All human traits exist on spectrums. If someone's natural body is suited to sport, that's competition. If someone's body produces a different hormonal environment, that fact of their body is no different than their height, weight, or other traits, all of which form a complex effect on performance that is likewise affected by environmental advantages such as access to training resources.
Intersex women are women. Transgender women are women. Women have all kinds of bodies. Sex is not a scientific or objective category. It must be understood as fluid and affected by social ideas, just as much as gender. Intersex and transgender women are incredibly different from cisgender men physically, psychologically, or biologically.
It's also impossible to discuss the issues of using sex as a competitive category without talking about who gets to define the parameters of that category.
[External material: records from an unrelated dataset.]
/-- Settles O10: below the ceiling the table is the incremented one; at the ceiling it is rescaled, and on a table that
meets its invariants every rebuilt sum fits. -/
theorem tUpdIncrementsAndRescales : Obligations.TUpdIncrementsAndRescales := by
  refine ⟨fun s v hvalid => ⟨_, tUpd_done v s, fun hbelow => ?_, fun hceil => ?_⟩,
    fun s v hceil hfit => ⟨_, tUpd_done v s, ?_⟩⟩
  · rw [State.updateTable_table, Table.update_below hbelow]
    exact ⟨rfl, fun i hi => Table.increment_cnt hvalid _ v hi, fun i hi => Table.increment_iv hvalid _ v hi⟩
  · have hnew := hvalid.update s.tick v
    exact ⟨hnew.zeroBase.1, hnew.zeroBase.2,
      fun i h1 hi => Table.update_cnt_of_rescale hceil (hvalid.cnt_lt_ceiling v) _ h1 hi, hnew.sums, hnew.total⟩
  · exact ⟨Table.update_cnt_zero_of_rescale hceil hfit _, Table.update_iv_zero_of_rescale hceil _,
      fun i h1 hi => Table.update_cnt_of_rescale hceil hfit _ h1 hi,
      fun i hi h => Table.update_iv_succ_of_rescale hceil _ hi h, Table.update_total_of_rescale hceil _⟩

/-- Settles O11: the updated table meets the invariants, and a rescale halves what stands above one for each symbol. -/
theorem tUpdKeepsTheTableInvariants : Obligations.TUpdKeepsTheTableInvariants := by
  intro s t v hvalid hexec
  obtain ⟨htable, hcfg⟩ := table_of_tUpd hexec
  have hnew := hvalid.update s.tick v
  rw [htable, hcfg]
  refine ⟨hnew, fun hceil => ⟨hnew.bounds.1, hnew.bounds.2, ?_⟩⟩
  rw [Table.update_rescales hceil]
  exact (Table.increment_atMostCeiling hvalid _ v).rescale_total_le _

/-- Settles O12: halving with the clamp is monotone, and the intervals of a table that meets its invariants are strictly
increasing. -/
theorem rescaleKeepsTheRanking : Obligations.RescaleKeepsTheRanking := by
  intro s t v i j hvalid hceil hi1 hi hj1 hj hexec hle
  have hcnt := hvalid.cnt_lt_ceiling v
  rw [(table_of_tUpd hexec).1]
  refine ⟨?_, fun a b hab hb => (hvalid.update s.tick v).iv_strict hab hb⟩
  rw [Table.update_cnt_of_rescale hceil hcnt _ hj1 hj, Table.update_cnt_of_rescale hceil hcnt _ hi1 hi]
  exact halved_mono hle

end Sys2Proof.Machine
end

section
/-! SUPPORT. Proofs of the statements on the renormalizer: `NARROW`, `BPF` and `RENORM` issued directly, each pass of the
loop from its branch. -/

namespace Sys2Proof.Machine

/-! ### How the renormalizer's operations end -/

theorem narrow_done {s : State} (h : s.l.toNat ≤ s.h.toNat) (v : Sym) :
    exec (.narrow v) s = .next ((s.narrowTo v).respond none) :=
  exec_unit_done rfl (by rw [body, narrowBody, narrowInterval_ok h, Run.andThen_done])

theorem narrow_raised {s : State} (h : s.h.toNat < s.l.toNat) (v : Sym) :
    body (.narrow v) s = .raised .intervalOverflow .narrow s := by
  rw [body, narrowBody, narrowInterval, if_pos h, Run.andThen_raised]

theorem bpf_done {b : Bool} {s t : State} (h : bitPlusFollow .none b s = .done () t) :
    exec (.bpf b) s = .next (t.respond none) :=
  exec_unit_done rfl (by rw [body, bpfBody, h, Run.andThen_done])

theorem bpf_raised {b : Bool} {s t : State} {f : FaultCode} (h : bitPlusFollow .none b s = .raised f .none t) :
    body (.bpf b) s = .raised f .none t := by
  rw [body, bpfBody, h, Run.andThen_raised]

theorem renorm_done {dir : Dir} {s t : State} (h : renormalize dir s = .done () t) :
    exec (.renorm dir) s = .next (t.respond none) :=
  exec_unit_done rfl (by rw [body, renormBody, h, Run.andThen_done])

theorem renorm_raised {dir : Dir} {s t : State} {f : FaultCode} {g : Stage} (h : renormalize dir s = .raised f g t) :
    body (.renorm dir) s = .raised f g t := by
  rw [body, renormBody, h, Run.andThen_raised]

/-- With no condition left `RENORM` only responds (42_renormalizer R165). -/
theorem renorm_wide (dir : Dir) {s : State} (h : s.Wide) : exec (.renorm dir) s = .next (s.respond none) :=
  renorm_done (renormalize_wide h)

/-- The loop's bound is never passed (42_renormalizer R169). -/
theorem renormalize_ne_stopped (dir : Dir) (s : State) (f : Fault) : renormalize dir s ≠ .stopped f := by
  intro h
  have hall := renormalize_all steady_true dir (s := s) trivial
  rw [h] at hall
  exact hall

/-- `RENORM` raises what its first pass raises. -/
theorem renormalize_raised_of_pass {dir : Dir} {s t : State} {f : FaultCode} {g : Stage}
    (hb : branchOf s.l.toNat s.h.toNat ≠ .done)
    (h : renormPass dir (branchOf s.l.toNat s.h.toNat) s = .raised f g t) : renormalize dir s = .raised f g t := by
  rw [renormalize, renormFuel, renormLoop_succ hb, h, Run.andThen_raised]

/-- `RENORM` that goes through is one pass and then `RENORM` (42_renormalizer R165). -/
theorem exec_renorm_pass {dir : Dir} {s t u : State} (hb : branchOf s.l.toNat s.h.toNat ≠ .done)
    (hp : renormPass dir (branchOf s.l.toNat s.h.toNat) s = .done () t) (h : renormalize dir t = .done () u) :
    exec (.renorm dir) s = exec (.renorm dir) t := by
  rw [renorm_done ((renormalize_pass hb hp).trans h), renorm_done h]

/-! ### Failing writes -/

theorem writeRepeated_fails (stage : Stage) (b : Bool) (k : Nat) {s : State} (h : ¬s.NextTransfersSucceed k) :
    ∃ u, writeRepeated stage b k s = .raised .ioError stage u := by
  induction k generalizing s with
  | zero => exact absurd (fun x hx => by simp at hx) h
  | succ k ih =>
    rw [writeRepeated]
    cases hf : s.transferFails with
    | true => exact ⟨_, by rw [bsWrite_fails (by decide) (by decide) hf, Run.andThen_raised]⟩
    | false =>
      rw [bsWrite_ok (by decide) (by decide) hf, Run.andThen_done]
      exact ih ((nextTransfersSucceed_tail hf rfl k).not.mp h)

/-- A group with a failing write raises `IO_ERROR`, at its own bit or at one of the follow-bits (42_renormalizer R164). -/
theorem bitPlusFollow_fails (stage : Stage) (b : Bool) {s : State} (h : ¬s.NextTransfersSucceed (s.bitsToFollow + 1)) :
    ∃ u, bitPlusFollow stage b s = .raised .ioError stage u := by
  rw [bitPlusFollow]
  cases hf : s.transferFails with
  | true =>
    obtain ⟨u, hu⟩ := writeRepeated_fails stage b 1 (s := s) fun hn => by simp [hn.first] at hf
    exact ⟨u, by rw [hu, Run.andThen_raised]⟩
  | false =>
    rw [writeRepeated_ok stage b 1 s (nextTransfersSucceed_one hf), Run.andThen_done]
    obtain ⟨u, hu⟩ := writeRepeated_fails stage (!b) s.bitsToFollow
      (s := { s with wrBits := s.wrBits ++ List.replicate 1 b, ioFails := s.ioFails.drop 1 })
      ((nextTransfersSucceed_tail hf (List.drop_one) _).not.mp h)
    exact ⟨u, by rw [hu, Run.andThen_raised]⟩

/-! ### Passes of `RENORM E` -/

/-- The pass of a branch, written out for the two branches that decide a bit. -/
theorem State.emitPass_decides {b : Branch} {bit : Bool} {s : State}
    (hb : emitted b s.bitsToFollow = bit :: List.replicate s.bitsToFollow (!bit))
    (hp : pendingAfter b s.bitsToFollow = 0) :
    s.emitPass b = { s with
      l := BitVec.ofNat 32 (2 * (s.l.toNat - b.offset))
      h := BitVec.ofNat 32 (2 * (s.h.toNat - b.offset) + 1)
      wrBits := s.wrBits ++ bit :: List.replicate s.bitsToFollow (!bit)
      bitsToFollow := 0
      ioFails := s.ioFails.drop (s.bitsToFollow + 1) } := by
  rw [State.emitPass, hb, hp, List.length_cons, List.length_replicate]

/-- From ordered bounds, while a condition holds, `RENORM E` is one pass and then `RENORM E` (42_renormalizer R165). -/
theorem exec_renorm_emitPass {s : State} {b : Branch} (hf : s.NoTransferFails) (hlh : s.l.toNat ≤ s.h.toNat)
    (hb : branchOf s.l.toNat s.h.toNat = b) (hd : b ≠ .done) :
    exec (.renorm .emit) s = exec (.renorm .emit) (s.emitPass b) := by
  subst hb
  obtain ⟨t, -, -, ht, -, -⟩ := renormalize_emit (s := s.emitPass (branchOf s.l.toNat s.h.toNat)) (hf.of_drop rfl)
    (State.emitPass_bounds hlh hd).1
  exact exec_renorm_pass hd (renormPass_emit hf hlh hd) ht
Who gets to decide what falls within "woman?"
Systematic policies aimed at finding a "true" marker of womanhood have always been based on European doctors' ideals of femininity, which have always been race-based -- with petite, white women being the gold standard. Not coincidentally, it was authorities in Switzerland who ruled on Caster's case. The most vocal proponents of restricting Caster were those who already met and benefitted from narrower, policed standards of femininity.
Historically, intersex bodies caused panic because they threatened multiple systems of power. The idea was, that if people existed "between sexes," had sex traits on a spectrum, or had sex traits that changed after puberty, it was unclear who would receive and keep male privilege. In parallel, early European doctors arguing for scientific racism also feared the idea that people could change or transcend their racialized traits to access white privilege. Black intersex people faced the highest level of scrutiny, with their bodily sex differences being attributed to racial inferiority. Science, medicine, and biology have always been used to justify and enforce socially defined, subjective categories.
The sporting world has long struggled with enforcement problems stemming from its choice of using "sex" as its way to separate competition categories. Doing so requires defining what factors separate two sex categories. Naturally, there are many outliers. Before markers like hormone levels or sex chromosomes were discovered, athletes were subjected to naked exams. Doctors were called upon to make judgments on height, weight, genitalia, and muscle mass, based on their own mental picture of womanhood.
Once scrutinizing women athletes' genitalia became frowned upon, pioneers like Renee Richards pushed back against a newer practice, chromosome testing, which served to police transgender women. XY intersex athletes with "female-typical" genitalia threw the chromosome model out the window, leading to the most recent trend of policing womanhood in athletics: testosterone. The goalposts for a measurable boundary of womanhood have always moved from trait to trait, and always in ways that best suit petite, feminine, cisgender and non-intersex white women.
LGBTQIA+ progressives fight for understanding that "woman" should be a category of self determination. When we allow sport to define the category of "woman" by bodily markers, we set a precedent against intersex and transgender rights in all other areas of public life. Relegating womanhood to bodily traits is key in defenses of both anti-trans bathroom bills and surgeries like vaginoplasties commonly performed on intersex infants.
No other groups of women are expected to alter their bodies to reduce their performance. This discrimination is a stark move in the wrong direction. It is also far reaching: the International Olympic Committee is observing Semenya's case to make future recommendations. It's clear that the quest to police athletes' womanhood is far from over.
Hans Lindahl is the communications director for interACT: Advocates for Intersex Youth.